Directions
Like the previous lab, this lab will provide you another opportunity to practice your decision-making skills. For many questions, I will not tell you the statistical approach to use, instead it is your responsibility to choose a reasonable method and justify your decision.
The Commute Tracker dataset documents the daily commutes of a worker in the greater Toronto area collected using a GPS app. The variables in this dataset include:
Question 1:
Construct an appropriate graph to determine if there are any outliers in the variable “TotalTime”. Include your graph and a sentence or two describing whether you believe these outliers should be excluded from an analysis in your lab write-up. (Hint: use “Comments” to argue whether the outliers appear to be real data-points).
Question 2:
Conduct a full graphical analysis to discover which (if any) of the following variables are related to “TotalTime”. The variables you should consider are “DayOfWeek”, “GoingTo”, “AvgMovingSpeed”, and “Take407All”
You do not need to paste your graphs into your lab write-up, but for each of these four comparisons you should describe the type of graph you used and the key patterns you observed in that graph (ie: do the variables appear associated)
Question 3: (Group Only)
Use an appropriate graph to assess the relationship between the variables “MovingTime” and “TotalTime”. Do you notice anything unusual about the relationship between these two variables? Include your graph and a sentence or two describing what you see in your lab write-up.
Question 4:
Use an appropriate statistical test to determine whether commutes going to work tend to be significantly faster than trips coming home. Include a screenshot of your Minitab output and a thoughtful 1-3 sentence conclusion. Be sure to check the assumptions of your test to ensure what you did was statistically valid.
Question 5:
Use an appropriate statistical test to determine if day of week is associated with commute time (TotalTime). Include a screenshot of your Minitab output and a thoughtful 1-3 sentence conclusion. Be sure to check the assumptions of your test to ensure what you did was statistically valid.
Question 6:
Use an appropriate statistical test to determine if day of week is associated with whether the driver chose to take the 407 toll highway. Include a screenshot of your Minitab output and a thoughtful 1-3 sentence conclusion. Be sure to check the assumptions of your test to ensure what you did was statistically valid.
Question 7:
Use the “graphs” menu under one-way ANOVA to explore the residuals of an ANOVA model using “DayOfWeek” to predict the variable “MovingTime”. Based upon what you see, do you have any concerns using ANOVA to test for an association between these two variables?
Question 8:
Regardless of your answer to Question 7, use the “comparisons” menu under one-way ANOVA to conduct Tukey’s HSD for the ANOVA model using “DayOfWeek” to predict the variable “MovingTime”. Using these results, which groups are the most different?

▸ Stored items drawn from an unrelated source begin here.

/-- VERSION_DEVICE_SWITCH (R253 to R258): admission pauses, CUR is written, admission resumes; a write that waits on a fault leaves
the pause in force until the command is given again. The length recorded is a free value of at most 45 whole ns (assumption 49). -/
def execVersionDeviceSwitch (s : State) : Out State := s.live <|
  .next (s.versionAct (fun e => decide (e.kind = 3) && decide (e.target = pgDev)) (fun _ _ => true) (fun t => t.pauseSet true)
    (fun t => t.pauseSet false) (fun _ t =>
      let (v, t) := (t.pauseSet false).draw
      (List.range 12).foldl (fun u r => (u.setRg (pgEmb r) oEmbSwitchPauseNs (word (v % 46))).count (pgEmb r) oEmbSwitches 1) t))

/-- POWER_EVENT (R90, R826). -/
def execPowerEvent (s : State) : Out State := s.live <|
  match s.schedNext (fun e => decide (e.kind = 4)) with
  | none => .next s
  | some e =>
    let s := s.schedTake e
    if e.arg / 4 ≠ 0 then .next (s.schedRefuse e)
    else match s.pwrdReq (e.target % 1024) e.arg with
      | (true, s) => .next (s.actedNow e.target)
      | (false, s) => .next (s.schedRefuse e)

/-- Open or close the scrub window of the target's stacks (R856). -/
def State.scrubWin (s : State) (target : Nat) (v : Nat) : State :=
  (if target = pgDev then List.range 12 else [target % 1024]).foldl (fun t n => t.setRf (pgRegion n) oRegionScrubState 0 0 v) s

/-- SCRUB_OPEN (R81, R856). -/
def execScrubOpen (s : State) : Out State := s.live <|
  .next (s.schedAct (fun e => decide (e.kind = 5)) (fun e t => if e.arg ≠ 0 then none else some (t.scrubWin e.target 1)))

/-- SCRUB_CLOSE (R81, R856). -/
def execScrubClose (s : State) : Out State := s.live <|
  .next (s.schedAct (fun e => decide (e.kind = 6)) (fun e t => if e.arg ≠ 0 then none else some (t.scrubWin e.target 0)))

end Sys2Proof.Machine
end

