-- ==== Sys2Proof/Machine/Dispatch.lean ====
section
/-! DEFINITION. Dispatch: one arm per command. -/

namespace Sys2Proof.Machine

Is that difference statistically significant?
Question 9:
The Tukey’s HSD test you conducted in Question 8 involved 10 different pairwise comparisons. Based upon Minitab’s default choice of \(\alpha = 0.05\), what is expected the Type I error rate for this entire set of comparisons?
Question 10: (Group Only)
Apply a log-transformation to the variable “MovingTime” and repeat the analysis described in Question 7. What impact did this transformation have upon the residuals of the one-way ANOVA model? Do you trust this analysis more than that of Question 7?
Question 11: (Group Only)
Use Tukey’s HSD to conduct post-hoc testing on the one-way ANOVA model described in Question 10 (the one using the log-transformed version of “MovingTime”). Using the 95% confidence intervals provided in Minitab’s output, interpret the estimated difference for the two most different days of the week. That is, how do you estimate the average commute times compare across those two days in the population represented by these data?
Question 12: (Group Only)
You’ve now performed analyses involving “TotalTime” and “MovingTime”, for this question you are to make a recommendation on which of these variables offers more useful information for the user of this app. You may assume that their general motivation for collecting these data is to better understand their daily commute in order to optimize future decision making. You should consider both practical and statistical strengths/weaknesses of these two variables when making your recommendation.
Question 13:
For this question you are to prepare a brief executive summary summarizing what you identify as the key findings in these data. You are to determine which trends are noteworthy and include them in your summary. Your summary should include one visual and you should limit yourself to one paragraph of writing. You may choose to explore other aspects of this dataset in your determination of what trends are important.